===== DATASET EXCERPTS

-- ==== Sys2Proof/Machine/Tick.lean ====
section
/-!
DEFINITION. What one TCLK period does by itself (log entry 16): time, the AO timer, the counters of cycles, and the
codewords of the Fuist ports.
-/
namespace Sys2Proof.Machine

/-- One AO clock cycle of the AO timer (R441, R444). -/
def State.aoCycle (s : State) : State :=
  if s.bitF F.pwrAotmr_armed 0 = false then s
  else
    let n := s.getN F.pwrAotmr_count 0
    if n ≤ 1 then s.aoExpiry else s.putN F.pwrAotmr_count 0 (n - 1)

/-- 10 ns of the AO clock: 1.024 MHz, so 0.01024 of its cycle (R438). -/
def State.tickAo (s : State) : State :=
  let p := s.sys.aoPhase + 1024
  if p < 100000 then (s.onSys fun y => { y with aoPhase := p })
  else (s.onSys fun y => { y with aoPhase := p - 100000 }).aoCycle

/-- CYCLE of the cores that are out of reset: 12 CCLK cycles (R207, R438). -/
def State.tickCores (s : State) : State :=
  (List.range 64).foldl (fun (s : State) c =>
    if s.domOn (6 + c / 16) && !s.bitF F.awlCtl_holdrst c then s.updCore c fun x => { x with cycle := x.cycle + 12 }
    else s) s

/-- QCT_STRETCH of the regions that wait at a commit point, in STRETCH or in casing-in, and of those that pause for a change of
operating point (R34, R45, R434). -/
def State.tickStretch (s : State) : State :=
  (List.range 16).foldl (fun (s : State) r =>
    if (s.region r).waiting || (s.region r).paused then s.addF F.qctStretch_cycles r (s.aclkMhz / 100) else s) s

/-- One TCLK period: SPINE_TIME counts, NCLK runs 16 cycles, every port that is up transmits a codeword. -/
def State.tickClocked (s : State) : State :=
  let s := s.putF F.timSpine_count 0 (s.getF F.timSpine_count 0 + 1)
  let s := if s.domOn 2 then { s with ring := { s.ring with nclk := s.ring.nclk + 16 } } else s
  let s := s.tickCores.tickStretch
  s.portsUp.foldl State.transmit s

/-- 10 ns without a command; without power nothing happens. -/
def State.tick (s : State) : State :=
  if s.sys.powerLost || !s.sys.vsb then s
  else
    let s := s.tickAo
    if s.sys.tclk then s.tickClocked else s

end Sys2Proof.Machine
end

==========
===== DATASET EXCERPTS

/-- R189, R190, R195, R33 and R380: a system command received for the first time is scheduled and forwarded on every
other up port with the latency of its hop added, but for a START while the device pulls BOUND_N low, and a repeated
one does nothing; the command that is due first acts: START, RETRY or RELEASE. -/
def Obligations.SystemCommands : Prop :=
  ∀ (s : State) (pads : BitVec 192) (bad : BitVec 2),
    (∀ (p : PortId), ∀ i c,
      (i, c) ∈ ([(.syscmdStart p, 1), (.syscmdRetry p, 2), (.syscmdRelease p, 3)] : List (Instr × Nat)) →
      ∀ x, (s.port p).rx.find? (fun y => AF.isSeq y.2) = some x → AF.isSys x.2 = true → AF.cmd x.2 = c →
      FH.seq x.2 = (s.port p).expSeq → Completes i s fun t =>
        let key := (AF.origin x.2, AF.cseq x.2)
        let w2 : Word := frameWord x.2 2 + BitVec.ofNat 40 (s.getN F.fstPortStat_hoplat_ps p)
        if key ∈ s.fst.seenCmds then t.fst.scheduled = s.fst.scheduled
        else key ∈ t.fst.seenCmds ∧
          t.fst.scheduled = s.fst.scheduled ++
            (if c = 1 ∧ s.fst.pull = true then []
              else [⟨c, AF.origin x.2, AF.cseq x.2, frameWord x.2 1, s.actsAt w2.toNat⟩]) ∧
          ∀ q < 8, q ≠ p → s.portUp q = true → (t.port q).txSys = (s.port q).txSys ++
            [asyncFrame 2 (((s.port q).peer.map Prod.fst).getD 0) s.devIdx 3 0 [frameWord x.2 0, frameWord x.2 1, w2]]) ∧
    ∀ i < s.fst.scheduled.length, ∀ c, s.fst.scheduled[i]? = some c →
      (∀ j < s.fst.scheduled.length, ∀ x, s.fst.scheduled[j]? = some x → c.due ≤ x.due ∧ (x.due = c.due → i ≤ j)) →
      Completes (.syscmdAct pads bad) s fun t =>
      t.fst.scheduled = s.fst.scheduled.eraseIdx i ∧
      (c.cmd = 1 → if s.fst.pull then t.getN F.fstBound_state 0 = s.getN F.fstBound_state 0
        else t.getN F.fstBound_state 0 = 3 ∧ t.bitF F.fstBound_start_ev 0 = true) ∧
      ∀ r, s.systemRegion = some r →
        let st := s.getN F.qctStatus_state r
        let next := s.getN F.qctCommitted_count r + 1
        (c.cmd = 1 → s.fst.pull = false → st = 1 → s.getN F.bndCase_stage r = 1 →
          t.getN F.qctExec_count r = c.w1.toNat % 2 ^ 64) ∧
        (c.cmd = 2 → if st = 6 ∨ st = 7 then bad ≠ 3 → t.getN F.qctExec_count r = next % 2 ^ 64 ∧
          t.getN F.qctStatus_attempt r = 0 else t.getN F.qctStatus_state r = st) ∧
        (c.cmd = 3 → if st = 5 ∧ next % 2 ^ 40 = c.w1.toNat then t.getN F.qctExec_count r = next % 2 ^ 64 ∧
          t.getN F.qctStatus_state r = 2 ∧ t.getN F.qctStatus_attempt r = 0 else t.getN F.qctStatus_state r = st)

==========

DESCRIPTION OF THE TASK: Repeat exactly the lines above from the one with "-- ==== Sys2Proof/Machine/Tick.lean" up to and including the one with "(List.range 64).foldl (fun (s : State) c =>". No other line belongs in the reply.

EXPECTED OUTPUT:
-- ==== Sys2Proof/Machine/Tick.lean ====
section
/-!
DEFINITION. What one TCLK period does by itself (log entry 16): time, the AO timer, the counters of cycles, and the
codewords of the Fuist ports.
-/
namespace Sys2Proof.Machine

/-- One AO clock cycle of the AO timer (R441, R444). -/
def State.aoCycle (s : State) : State :=
  if s.bitF F.pwrAotmr_armed 0 = false then s
  else
    let n := s.getN F.pwrAotmr_count 0
    if n ≤ 1 then s.aoExpiry else s.putN F.pwrAotmr_count 0 (n - 1)

/-- 10 ns of the AO clock: 1.024 MHz, so 0.01024 of its cycle (R438). -/
def State.tickAo (s : State) : State :=
  let p := s.sys.aoPhase + 1024
  if p < 100000 then (s.onSys fun y => { y with aoPhase := p })
  else (s.onSys fun y => { y with aoPhase := p - 100000 }).aoCycle

/-- CYCLE of the cores that are out of reset: 12 CCLK cycles (R207, R438). -/
def State.tickCores (s : State) : State :=
  (List.range 64).foldl (fun (s : State) c =>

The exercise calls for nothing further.